━━ Exercise data
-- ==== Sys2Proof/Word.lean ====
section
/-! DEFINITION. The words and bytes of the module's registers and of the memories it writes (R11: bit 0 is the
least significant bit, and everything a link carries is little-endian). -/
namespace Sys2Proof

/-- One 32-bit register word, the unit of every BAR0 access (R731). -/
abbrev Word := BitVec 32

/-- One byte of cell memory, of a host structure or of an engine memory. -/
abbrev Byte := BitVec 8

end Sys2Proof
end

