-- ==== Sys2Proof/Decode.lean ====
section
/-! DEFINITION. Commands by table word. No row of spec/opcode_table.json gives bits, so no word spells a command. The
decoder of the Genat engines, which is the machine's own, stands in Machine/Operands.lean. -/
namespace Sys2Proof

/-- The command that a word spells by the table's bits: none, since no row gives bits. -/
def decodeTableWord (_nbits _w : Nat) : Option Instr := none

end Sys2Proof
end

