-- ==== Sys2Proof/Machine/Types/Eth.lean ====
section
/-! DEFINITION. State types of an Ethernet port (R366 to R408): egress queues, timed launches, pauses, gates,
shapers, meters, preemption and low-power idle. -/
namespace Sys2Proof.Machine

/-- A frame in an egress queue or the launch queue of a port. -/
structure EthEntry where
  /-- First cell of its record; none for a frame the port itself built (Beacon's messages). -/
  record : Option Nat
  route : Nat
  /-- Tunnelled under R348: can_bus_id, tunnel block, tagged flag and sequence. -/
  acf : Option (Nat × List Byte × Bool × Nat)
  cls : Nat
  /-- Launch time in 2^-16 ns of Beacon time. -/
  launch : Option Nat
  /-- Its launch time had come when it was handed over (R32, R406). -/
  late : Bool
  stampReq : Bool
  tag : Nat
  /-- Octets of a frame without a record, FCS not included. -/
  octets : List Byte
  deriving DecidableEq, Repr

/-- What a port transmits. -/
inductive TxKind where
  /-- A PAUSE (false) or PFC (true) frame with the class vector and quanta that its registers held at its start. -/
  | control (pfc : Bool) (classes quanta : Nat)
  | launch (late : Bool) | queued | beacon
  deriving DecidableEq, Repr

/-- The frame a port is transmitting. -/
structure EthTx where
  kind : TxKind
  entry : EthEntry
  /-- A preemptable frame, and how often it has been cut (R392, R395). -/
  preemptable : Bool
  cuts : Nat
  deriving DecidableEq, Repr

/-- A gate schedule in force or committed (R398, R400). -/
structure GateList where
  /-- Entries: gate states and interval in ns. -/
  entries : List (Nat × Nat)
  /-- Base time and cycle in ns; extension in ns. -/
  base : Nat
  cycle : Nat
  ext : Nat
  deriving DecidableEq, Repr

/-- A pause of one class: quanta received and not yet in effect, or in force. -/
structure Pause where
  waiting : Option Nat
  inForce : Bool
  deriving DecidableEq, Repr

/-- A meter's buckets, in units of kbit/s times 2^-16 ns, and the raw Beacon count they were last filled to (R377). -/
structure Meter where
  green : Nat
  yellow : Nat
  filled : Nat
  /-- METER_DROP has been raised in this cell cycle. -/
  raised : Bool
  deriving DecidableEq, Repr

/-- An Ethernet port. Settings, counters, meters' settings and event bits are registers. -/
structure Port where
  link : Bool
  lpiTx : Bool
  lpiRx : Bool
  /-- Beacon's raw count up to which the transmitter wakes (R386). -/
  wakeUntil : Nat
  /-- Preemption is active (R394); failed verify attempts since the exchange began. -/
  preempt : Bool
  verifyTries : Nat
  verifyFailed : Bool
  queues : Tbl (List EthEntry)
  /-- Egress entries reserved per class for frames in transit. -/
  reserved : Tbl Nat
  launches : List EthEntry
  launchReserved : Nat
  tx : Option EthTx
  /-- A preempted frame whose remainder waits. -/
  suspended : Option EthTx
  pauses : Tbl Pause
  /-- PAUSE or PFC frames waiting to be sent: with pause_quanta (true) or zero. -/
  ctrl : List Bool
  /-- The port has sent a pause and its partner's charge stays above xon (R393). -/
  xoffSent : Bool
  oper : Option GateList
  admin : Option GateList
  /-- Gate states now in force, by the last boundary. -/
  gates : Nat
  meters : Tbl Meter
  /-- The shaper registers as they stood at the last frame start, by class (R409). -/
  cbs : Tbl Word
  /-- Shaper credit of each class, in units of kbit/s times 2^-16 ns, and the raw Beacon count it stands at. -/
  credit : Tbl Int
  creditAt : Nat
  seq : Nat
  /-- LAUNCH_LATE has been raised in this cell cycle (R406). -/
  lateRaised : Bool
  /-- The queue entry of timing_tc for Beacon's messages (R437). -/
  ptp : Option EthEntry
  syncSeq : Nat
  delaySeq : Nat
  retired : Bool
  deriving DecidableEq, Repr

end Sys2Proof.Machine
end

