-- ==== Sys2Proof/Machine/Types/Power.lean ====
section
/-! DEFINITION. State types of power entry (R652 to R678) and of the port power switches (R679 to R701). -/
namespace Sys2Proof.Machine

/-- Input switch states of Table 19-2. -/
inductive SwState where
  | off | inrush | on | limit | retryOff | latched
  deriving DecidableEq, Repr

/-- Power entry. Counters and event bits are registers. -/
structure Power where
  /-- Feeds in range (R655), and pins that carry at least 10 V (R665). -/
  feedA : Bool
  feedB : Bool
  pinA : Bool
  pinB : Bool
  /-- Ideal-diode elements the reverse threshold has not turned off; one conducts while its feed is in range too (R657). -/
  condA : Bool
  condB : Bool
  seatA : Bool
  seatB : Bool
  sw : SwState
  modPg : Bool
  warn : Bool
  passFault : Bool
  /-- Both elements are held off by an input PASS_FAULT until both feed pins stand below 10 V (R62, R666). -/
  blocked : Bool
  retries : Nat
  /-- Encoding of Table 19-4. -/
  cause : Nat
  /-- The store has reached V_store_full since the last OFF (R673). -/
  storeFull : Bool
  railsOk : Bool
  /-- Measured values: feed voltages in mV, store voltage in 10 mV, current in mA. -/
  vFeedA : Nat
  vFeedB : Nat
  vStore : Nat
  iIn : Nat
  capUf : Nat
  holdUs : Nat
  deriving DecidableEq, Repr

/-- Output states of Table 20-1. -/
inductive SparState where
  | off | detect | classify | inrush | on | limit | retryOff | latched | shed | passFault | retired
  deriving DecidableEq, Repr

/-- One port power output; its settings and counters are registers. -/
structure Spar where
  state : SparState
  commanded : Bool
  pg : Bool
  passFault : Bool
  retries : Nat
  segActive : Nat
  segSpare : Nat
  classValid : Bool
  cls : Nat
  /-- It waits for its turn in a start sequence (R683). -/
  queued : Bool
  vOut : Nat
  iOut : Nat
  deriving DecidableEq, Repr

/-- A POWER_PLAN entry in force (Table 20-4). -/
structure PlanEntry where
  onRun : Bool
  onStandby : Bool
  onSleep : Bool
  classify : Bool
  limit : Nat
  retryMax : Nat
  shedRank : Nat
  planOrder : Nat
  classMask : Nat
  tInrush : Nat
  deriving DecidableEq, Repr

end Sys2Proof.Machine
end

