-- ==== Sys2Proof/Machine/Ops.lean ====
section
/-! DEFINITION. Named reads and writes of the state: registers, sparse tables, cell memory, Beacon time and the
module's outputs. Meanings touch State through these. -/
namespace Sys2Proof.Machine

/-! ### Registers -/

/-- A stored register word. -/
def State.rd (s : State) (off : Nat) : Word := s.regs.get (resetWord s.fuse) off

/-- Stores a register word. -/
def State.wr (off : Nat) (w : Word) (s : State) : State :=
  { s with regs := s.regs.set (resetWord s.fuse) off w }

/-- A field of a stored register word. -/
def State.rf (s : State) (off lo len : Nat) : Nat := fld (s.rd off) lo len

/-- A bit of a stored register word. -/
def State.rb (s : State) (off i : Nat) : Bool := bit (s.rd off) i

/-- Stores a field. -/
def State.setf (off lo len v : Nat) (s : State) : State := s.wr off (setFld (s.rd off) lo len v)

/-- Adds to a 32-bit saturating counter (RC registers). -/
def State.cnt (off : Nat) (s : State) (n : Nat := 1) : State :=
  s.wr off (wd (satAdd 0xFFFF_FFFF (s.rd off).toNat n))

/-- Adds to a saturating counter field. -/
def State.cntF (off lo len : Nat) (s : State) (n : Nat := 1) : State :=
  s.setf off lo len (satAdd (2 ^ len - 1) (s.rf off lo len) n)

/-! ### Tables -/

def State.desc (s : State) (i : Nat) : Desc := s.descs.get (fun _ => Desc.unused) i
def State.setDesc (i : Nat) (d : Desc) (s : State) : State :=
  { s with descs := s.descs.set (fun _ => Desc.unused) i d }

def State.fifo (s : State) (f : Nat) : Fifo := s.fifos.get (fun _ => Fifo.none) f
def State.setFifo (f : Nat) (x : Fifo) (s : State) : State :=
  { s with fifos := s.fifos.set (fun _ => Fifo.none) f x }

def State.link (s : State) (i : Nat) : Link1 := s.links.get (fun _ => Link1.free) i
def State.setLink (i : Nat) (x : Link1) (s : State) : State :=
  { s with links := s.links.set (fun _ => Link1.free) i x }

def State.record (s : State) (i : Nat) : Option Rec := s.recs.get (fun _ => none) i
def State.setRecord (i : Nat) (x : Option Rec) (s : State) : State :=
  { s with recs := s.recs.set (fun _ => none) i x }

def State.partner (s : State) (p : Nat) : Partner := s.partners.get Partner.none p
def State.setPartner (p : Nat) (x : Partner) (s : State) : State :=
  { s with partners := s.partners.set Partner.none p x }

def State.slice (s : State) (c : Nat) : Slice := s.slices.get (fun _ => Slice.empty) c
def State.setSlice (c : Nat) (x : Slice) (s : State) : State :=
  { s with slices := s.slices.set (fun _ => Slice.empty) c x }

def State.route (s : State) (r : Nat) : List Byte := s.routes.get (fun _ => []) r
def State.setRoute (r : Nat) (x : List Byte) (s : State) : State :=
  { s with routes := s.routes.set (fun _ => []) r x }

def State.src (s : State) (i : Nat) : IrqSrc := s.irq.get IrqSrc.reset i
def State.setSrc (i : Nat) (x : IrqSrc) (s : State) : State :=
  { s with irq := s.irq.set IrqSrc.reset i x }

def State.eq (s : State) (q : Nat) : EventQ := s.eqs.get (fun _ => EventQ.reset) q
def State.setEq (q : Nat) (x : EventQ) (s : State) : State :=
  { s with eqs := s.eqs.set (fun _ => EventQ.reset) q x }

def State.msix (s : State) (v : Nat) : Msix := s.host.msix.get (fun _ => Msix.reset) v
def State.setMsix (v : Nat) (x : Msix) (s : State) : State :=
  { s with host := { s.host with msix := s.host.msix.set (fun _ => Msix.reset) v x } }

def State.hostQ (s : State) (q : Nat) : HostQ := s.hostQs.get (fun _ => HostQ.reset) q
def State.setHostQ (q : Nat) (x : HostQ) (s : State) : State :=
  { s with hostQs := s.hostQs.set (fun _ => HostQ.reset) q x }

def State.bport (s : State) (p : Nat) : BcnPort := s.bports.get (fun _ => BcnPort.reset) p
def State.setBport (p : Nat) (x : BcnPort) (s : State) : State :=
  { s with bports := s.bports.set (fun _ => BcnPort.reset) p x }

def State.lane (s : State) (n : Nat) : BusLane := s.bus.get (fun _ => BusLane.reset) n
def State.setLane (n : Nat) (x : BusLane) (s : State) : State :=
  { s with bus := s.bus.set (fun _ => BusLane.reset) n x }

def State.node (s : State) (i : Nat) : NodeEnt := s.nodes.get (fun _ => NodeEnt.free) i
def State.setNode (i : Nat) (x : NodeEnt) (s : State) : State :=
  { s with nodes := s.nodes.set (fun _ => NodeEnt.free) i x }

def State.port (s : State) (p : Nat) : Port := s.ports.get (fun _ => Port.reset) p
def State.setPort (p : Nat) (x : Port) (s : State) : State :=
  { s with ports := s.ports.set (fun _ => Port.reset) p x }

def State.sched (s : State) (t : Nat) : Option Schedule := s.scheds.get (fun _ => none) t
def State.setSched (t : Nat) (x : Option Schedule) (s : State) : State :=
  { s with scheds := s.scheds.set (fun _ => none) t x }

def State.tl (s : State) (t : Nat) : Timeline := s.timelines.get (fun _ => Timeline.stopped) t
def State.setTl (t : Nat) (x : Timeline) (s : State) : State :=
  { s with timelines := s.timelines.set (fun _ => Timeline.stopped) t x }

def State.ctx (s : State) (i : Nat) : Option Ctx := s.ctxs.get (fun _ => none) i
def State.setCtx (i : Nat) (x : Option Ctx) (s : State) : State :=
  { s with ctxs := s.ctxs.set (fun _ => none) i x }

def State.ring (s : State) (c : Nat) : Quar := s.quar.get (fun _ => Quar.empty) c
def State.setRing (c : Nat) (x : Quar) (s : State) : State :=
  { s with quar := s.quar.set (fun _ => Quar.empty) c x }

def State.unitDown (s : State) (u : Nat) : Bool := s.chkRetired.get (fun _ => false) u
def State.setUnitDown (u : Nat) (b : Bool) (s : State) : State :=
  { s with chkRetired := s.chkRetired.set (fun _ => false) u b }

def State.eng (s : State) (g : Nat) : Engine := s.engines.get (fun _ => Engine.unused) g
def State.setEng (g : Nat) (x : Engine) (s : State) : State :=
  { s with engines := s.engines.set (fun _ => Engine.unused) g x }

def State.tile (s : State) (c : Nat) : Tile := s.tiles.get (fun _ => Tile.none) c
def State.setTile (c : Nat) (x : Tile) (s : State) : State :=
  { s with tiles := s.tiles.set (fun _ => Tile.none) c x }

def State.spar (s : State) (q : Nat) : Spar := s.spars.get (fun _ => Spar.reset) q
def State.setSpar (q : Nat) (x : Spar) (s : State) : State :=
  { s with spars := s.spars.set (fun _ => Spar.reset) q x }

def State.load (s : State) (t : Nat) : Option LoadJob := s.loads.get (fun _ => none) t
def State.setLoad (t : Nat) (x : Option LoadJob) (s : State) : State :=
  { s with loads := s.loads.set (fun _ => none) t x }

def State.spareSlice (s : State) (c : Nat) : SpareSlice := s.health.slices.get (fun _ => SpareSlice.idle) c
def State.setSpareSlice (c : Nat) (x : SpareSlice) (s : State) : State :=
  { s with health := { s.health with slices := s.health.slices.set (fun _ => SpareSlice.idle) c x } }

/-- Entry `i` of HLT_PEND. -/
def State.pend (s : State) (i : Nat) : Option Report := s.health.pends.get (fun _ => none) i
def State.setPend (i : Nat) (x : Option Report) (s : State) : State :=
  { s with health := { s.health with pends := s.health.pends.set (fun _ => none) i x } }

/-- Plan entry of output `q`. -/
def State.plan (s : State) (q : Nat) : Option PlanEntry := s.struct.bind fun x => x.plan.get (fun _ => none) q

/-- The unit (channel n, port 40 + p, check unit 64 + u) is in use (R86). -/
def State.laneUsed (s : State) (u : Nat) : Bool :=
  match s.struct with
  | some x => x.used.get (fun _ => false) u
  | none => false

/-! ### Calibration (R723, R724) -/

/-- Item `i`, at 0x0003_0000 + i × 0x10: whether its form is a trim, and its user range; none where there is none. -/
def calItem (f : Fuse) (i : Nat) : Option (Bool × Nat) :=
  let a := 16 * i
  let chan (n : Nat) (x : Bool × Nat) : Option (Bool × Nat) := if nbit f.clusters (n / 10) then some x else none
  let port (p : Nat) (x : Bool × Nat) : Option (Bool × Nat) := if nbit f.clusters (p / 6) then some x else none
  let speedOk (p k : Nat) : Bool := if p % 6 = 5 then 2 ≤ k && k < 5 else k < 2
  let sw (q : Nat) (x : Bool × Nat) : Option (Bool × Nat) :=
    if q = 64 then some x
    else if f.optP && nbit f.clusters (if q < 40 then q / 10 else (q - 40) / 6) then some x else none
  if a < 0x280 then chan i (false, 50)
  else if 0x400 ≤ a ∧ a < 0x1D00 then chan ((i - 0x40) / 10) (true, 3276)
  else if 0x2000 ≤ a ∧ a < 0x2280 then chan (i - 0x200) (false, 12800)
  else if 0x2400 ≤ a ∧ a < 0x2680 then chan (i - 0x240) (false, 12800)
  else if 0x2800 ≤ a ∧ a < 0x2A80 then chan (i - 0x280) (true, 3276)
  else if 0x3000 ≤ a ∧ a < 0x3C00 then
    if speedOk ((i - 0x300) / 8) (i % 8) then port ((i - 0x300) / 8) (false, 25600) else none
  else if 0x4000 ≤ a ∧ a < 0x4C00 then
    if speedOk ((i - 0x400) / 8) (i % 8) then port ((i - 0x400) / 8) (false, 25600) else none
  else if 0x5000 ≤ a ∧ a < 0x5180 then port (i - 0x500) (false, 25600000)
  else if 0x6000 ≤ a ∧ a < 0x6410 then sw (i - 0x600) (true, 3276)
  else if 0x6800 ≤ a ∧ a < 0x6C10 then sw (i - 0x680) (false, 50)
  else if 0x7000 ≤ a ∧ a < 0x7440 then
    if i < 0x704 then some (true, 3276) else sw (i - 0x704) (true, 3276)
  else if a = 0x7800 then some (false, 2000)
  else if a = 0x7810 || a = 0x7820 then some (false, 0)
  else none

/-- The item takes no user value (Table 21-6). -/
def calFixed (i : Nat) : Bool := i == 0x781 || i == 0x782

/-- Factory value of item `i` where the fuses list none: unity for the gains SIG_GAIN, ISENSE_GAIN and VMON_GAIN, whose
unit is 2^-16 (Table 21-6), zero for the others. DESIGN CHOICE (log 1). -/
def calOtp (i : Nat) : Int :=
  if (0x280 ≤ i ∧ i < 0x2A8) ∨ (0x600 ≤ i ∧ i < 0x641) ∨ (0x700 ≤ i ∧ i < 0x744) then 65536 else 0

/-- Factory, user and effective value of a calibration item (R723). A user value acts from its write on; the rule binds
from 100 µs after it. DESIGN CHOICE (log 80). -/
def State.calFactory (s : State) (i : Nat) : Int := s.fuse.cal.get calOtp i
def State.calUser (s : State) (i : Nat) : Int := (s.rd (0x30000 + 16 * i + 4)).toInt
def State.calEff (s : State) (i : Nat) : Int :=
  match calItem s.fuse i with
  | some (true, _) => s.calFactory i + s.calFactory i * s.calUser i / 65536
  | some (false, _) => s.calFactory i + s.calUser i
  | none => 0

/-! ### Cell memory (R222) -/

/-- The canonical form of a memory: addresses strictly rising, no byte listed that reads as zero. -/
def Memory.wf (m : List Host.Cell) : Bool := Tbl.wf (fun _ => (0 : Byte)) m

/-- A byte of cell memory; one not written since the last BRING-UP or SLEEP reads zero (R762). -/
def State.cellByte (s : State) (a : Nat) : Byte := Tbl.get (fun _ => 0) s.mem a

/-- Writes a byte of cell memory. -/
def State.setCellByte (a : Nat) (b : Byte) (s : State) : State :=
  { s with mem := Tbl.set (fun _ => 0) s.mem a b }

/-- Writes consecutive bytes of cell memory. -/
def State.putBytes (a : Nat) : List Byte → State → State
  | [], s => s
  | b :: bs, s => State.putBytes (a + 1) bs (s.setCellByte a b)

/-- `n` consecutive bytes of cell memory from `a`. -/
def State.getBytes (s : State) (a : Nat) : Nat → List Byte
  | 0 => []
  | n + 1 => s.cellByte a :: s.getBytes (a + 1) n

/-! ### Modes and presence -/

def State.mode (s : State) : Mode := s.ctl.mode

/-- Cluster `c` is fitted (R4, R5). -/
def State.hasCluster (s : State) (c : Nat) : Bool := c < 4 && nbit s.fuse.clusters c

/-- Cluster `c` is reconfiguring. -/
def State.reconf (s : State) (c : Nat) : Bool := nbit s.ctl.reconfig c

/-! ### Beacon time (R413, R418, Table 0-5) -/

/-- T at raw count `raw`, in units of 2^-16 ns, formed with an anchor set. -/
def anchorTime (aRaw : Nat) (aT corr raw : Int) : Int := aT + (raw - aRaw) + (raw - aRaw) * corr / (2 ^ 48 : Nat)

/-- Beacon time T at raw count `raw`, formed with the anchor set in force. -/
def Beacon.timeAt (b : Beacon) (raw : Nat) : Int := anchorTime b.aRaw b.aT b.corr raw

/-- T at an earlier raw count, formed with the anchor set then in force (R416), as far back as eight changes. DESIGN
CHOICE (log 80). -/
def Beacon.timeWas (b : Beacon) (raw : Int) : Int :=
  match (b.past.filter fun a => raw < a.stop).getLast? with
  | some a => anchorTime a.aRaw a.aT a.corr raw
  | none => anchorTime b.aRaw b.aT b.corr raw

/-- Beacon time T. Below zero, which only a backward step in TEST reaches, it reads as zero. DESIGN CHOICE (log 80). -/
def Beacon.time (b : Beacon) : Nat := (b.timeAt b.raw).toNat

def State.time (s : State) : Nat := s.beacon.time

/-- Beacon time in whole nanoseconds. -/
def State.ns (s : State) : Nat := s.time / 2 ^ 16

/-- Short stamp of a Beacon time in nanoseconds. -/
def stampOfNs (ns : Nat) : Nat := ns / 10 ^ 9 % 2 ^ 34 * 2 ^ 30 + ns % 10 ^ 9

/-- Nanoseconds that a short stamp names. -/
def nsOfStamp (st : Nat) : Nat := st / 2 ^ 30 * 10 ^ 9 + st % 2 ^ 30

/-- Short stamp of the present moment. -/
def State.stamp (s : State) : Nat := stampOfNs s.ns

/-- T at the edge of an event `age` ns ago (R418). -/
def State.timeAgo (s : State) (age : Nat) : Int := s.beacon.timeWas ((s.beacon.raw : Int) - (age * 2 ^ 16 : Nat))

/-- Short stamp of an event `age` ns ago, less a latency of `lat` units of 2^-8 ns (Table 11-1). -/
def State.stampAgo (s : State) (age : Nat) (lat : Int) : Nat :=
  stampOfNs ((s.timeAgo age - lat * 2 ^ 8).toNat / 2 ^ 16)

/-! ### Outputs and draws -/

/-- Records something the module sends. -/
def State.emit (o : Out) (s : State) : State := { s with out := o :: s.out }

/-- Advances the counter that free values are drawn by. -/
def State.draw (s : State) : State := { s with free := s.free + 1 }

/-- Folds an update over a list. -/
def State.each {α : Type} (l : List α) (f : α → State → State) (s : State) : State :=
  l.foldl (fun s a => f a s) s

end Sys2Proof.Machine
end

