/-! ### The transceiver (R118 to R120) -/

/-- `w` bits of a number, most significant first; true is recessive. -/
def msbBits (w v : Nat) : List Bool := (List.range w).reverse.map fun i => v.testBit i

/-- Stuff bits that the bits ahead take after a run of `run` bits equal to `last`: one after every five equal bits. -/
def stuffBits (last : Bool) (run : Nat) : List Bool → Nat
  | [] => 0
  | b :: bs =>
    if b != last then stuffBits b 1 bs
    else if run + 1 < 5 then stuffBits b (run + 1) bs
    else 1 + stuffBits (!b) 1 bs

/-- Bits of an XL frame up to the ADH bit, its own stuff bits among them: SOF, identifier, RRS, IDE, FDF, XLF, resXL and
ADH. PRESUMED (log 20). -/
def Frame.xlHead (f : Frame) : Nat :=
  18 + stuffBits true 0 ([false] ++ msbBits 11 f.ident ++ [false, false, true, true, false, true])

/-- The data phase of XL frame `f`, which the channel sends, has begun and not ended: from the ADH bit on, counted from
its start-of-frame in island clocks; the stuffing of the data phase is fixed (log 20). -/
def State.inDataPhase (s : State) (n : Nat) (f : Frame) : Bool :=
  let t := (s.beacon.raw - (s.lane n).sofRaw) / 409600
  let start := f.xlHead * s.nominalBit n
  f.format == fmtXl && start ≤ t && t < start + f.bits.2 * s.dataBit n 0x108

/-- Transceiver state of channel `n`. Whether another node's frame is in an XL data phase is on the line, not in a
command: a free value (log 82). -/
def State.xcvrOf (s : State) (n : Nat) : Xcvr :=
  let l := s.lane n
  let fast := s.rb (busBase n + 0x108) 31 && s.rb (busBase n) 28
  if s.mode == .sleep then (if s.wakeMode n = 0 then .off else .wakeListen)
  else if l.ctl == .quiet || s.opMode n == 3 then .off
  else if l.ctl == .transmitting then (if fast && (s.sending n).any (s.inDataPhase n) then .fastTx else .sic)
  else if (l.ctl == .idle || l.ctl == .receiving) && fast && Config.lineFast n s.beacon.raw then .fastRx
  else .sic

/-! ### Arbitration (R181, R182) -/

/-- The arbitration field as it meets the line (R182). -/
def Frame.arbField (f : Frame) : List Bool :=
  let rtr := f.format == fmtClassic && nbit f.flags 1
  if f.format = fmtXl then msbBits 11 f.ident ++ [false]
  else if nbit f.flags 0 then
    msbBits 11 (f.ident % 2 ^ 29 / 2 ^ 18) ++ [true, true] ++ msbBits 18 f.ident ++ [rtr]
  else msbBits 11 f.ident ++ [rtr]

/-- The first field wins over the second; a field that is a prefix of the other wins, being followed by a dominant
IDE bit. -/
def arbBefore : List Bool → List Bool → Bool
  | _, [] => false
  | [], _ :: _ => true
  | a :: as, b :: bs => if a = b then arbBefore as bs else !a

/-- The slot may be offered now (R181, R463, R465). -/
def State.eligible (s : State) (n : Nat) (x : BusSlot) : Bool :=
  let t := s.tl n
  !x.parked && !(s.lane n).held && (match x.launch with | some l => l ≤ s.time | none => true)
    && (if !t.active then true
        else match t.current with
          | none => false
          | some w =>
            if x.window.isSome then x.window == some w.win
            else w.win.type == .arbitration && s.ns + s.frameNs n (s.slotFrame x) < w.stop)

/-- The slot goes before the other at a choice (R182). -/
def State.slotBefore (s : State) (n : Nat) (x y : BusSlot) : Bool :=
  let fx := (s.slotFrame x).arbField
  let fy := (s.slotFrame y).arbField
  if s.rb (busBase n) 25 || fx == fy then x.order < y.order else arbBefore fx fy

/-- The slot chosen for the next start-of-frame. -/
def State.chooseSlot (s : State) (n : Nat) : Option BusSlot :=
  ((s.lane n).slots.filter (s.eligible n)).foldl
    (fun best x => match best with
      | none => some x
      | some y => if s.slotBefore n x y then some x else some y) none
━━━━
**Work required:** Would you copy each line of the records that contains "loads"?

**Problem solution:**
def State.load (s : State) (t : Nat) : Option LoadJob := s.loads.get (fun _ => none) t
  { s with loads := s.loads.set (fun _ => none) t x }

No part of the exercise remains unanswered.